View attachment 108440

The graph does not show core efficiency. It is SIR rate-1 performance over package power. Operating system and maybe the test regime may have kept too much of the other components in the package from powering down deeply enough to make single core power usage a dominant part of package power consumption.

The other graph which is based on VDDCR data from MMIO read requests to the SMU (in which case the act of observing the data unfortunately influences the data) shows the classic core and dense core closer to each other WRT SIR r1 perf/W.

coercitiv · Sep 30, 2024

StefanR5R said:
The graph does not show core efficiency. It is SIR rate-1 performance over package power. Operating system and maybe the test regime may have kept too much of the other components in the package from powering down deeply enough to make single core power usage a dominant part of package power consumption.

The other graph which is based on VDDCR data from MMIO read requests to the SMU (in which case the act of observing the data unfortunately influences the data) shows the classic core and dense core closer to each other WRT SIR r1 perf/W.

I'm aware of both the issues, that's why I said that for now all we can do is to take it for what it's worth, essentially observe the strange result and raise an eyebrow.

Geddagod · Sep 30, 2024

coercitiv said:
TL;DR - cores dangerously close to each other, collisions expected.

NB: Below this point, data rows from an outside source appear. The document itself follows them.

-- ==== Sys2Proof/Laws/Issue.lean ====
section
/-! SUPPORT. What one move, one step and a sequence of moves can do, each said once. -/

namespace Sys2Proof.Machine

/-- Everything one move can do: a reset, a command executed, or a reserved opcode refused (R36, R48, R170). -/
theorem issue_cases (m : Input) (s : State) :
    (m = .reset ∧ issue m s = .next s.afterReset) ∨
    (∃ w i, m = .command w ∧ decode w = .ok i ∧ issue m s = exec i s) ∨
    (∃ w e, m = .command w ∧ decode w = .error e ∧ issue m s = .next (s.refuse .illegalOp)) := by
  cases m with
  | reset => exact .inl ⟨rfl, rfl⟩
  | command w =>
    cases h : decode w with
    | ok i => exact .inr (.inl ⟨w, i, rfl, h, by simp only [issue, h]⟩)
    | error e => exact .inr (.inr ⟨w, e, rfl, h, by simp only [issue, h, State.illegal]⟩)

/-- A step carries out the move at the ports, or waits. -/
theorem step_cases (s : State) :
    (s.pending = none ∧ step s = .next s) ∨ (∃ m, s.pending = some m ∧ step s = issue m s.taken) := by
  cases h : s.pending with
  | none => exact .inl ⟨rfl, by simp only [step, h]⟩
  | some m => exact .inr ⟨m, rfl, by simp only [step, h]⟩

@[simp] theorem runSequence_nil (s : State) : runSequence [] s = .next s := rfl

@[simp] theorem responsesTo_nil (s : State) : responsesTo [] s = [] := rfl

/-- A sequence goes on from the state its first move leaves. -/
theorem runSequence_cons {m : Input} {s t : State} (rest : List Input) (h : issue m s = .next t) :
    runSequence (m :: rest) s = runSequence rest t := by
  simp only [runSequence, h]

/-- The responses of a sequence are those of its first move, then those of the rest. -/
theorem responsesTo_cons {m : Input} {s t : State} (rest : List Input) (h : issue m s = .next t) :
    responsesTo (m :: rest) s = m.responses t ++ responsesTo rest t := by
  simp only [responsesTo, h]

end Sys2Proof.Machine
end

The one thing that does not sit right with me is the efficiency of the cores in the dense cluster, less efficiency than vanilla cores is weird.
View attachment 108440

He noticed the same thing with Zen 4 vs Zen 4 Dense IIRC. Though that seemed to be much closer than the difference that is seen here.
I would imagine the fact that the Zen 5C cluster has less L3 cache would play a role here too?

Abwx said:
20/30% better perf/clock in INT/FP for Zen 5c vs SKT in GB 6 ST, so that s close only apparently, in the real world they are far apart, about two gens apart, and to think that we had people here expecting SKT to match or even beat Zen 4, i once said that it was at Zen 3 level at best.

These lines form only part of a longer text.